Every line in the entries that holds "lean" should be identified and copied.

━━━━━━

-- ==== Sys2Proof/Machine/Frames.lean ====
section
/-! DEFINITION. The frame functions over sequences of any length (R70, R71, R72). They say what READ_WORDS and
WRITE_WORDS compute; the commands themselves run on the buffers (Machine/Transfer.lean). -/

namespace Sys2Proof.Machine

/-- R70: a frame is valid if and only if `b2 == CRC8(b0, b1)`. -/
def validFrame (b0 b1 b2 : Byte) : Bool := b2 == crc8 b0 b1

/-- The three kinds of outcome of R71. -/
inductive ReadOutcome where
  /-- `Fatal(n)`: the length is not a nonzero multiple of 3. -/
  | fatal (n : Nat)
  /-- `FrameError(k, expected, computed)`: the first mismatch. -/
  | frameError (k : Nat) (expected computed : Byte)
  /-- `Ok(W)`. -/
  | ok (words : List Word16)
  deriving DecidableEq, Repr

/-- A word put in front of an outcome's words; an error stays what it is ("no partial-result-plus-error mode"). -/
def ReadOutcome.prepend (w : Word16) : ReadOutcome → ReadOutcome
  | .ok ws => .ok (w :: ws)
  | .fatal n => .fatal n
  | .frameError k e c => .frameError k e c

/-- R71 steps 2 to 4 over the frames from number `k` on. -/
def readFrames (k : Nat) : List Byte → ReadOutcome
  | b0 :: b1 :: b2 :: rest =>
    match validate b0 b1 b2 with
    | .ok => (readFrames (k + 1) rest).prepend (joinWord b0 b1)
    | .checksumError expected computed => .frameError k expected computed
  | _ => .ok []

/-- R71 step 1: "The length must be a nonzero multiple of 3". -/
def badLength (n : Nat) : Bool := n == 0 || n % 3 != 0

/-- R71 `read_words(B)`. -/
def readWordsOf (bytes : List Byte) : ReadOutcome :=
  if badLength bytes.length then .fatal bytes.length else readFrames 0 bytes

/-- R72: the frame of one word, "its two big-endian bytes followed by … checksum byte". -/
def frameOf (w : Word16) : List Byte := [hiByte w, loByte w, crcWord w]

/-- R72 `write_words(W)`. -/
def writeWordsOf (words : List Word16) : List Byte := words.flatMap frameOf

end Sys2Proof.Machine
end

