-- ==== Sys2Proof/Laws/PerInstr.lean ====
section
/-! SUPPORT. The per-instruction family CommandWord: what R52 says of every command's CMD value. -/

namespace Sys2Proof.Laws.CommandWord

/-- R52, R53: a well-formed command's word has its OPCODE in [3:0], from 1 to 4, and 0 in [31:4]. -/
def Statement (i : Instr) : Prop :=
  i.wellFormed = true → cmdReserved (encode i) = 0#28 ∧ cmdOpcode (encode i) = instrOpcode i ∧
    1 ≤ (instrOpcode i).toNat ∧ (instrOpcode i).toNat ≤ 4

theorem crcCompute : Statement .crcCompute := by unfold Statement; decide
theorem crcValidate : Statement .crcValidate := by unfold Statement; decide
theorem readWords : Statement .readWords := by unfold Statement; decide
theorem writeWords : Statement .writeWords := by unfold Statement; decide

end Sys2Proof.Laws.CommandWord
end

━━━━━━

Answer area>
-- ==== Sys2Proof/Machine/Frames.lean ====
WRITE_WORDS compute; the commands themselves run on the buffers (Machine/Transfer.lean). -/
-- ==== Sys2Proof/Laws/PerInstr.lean ====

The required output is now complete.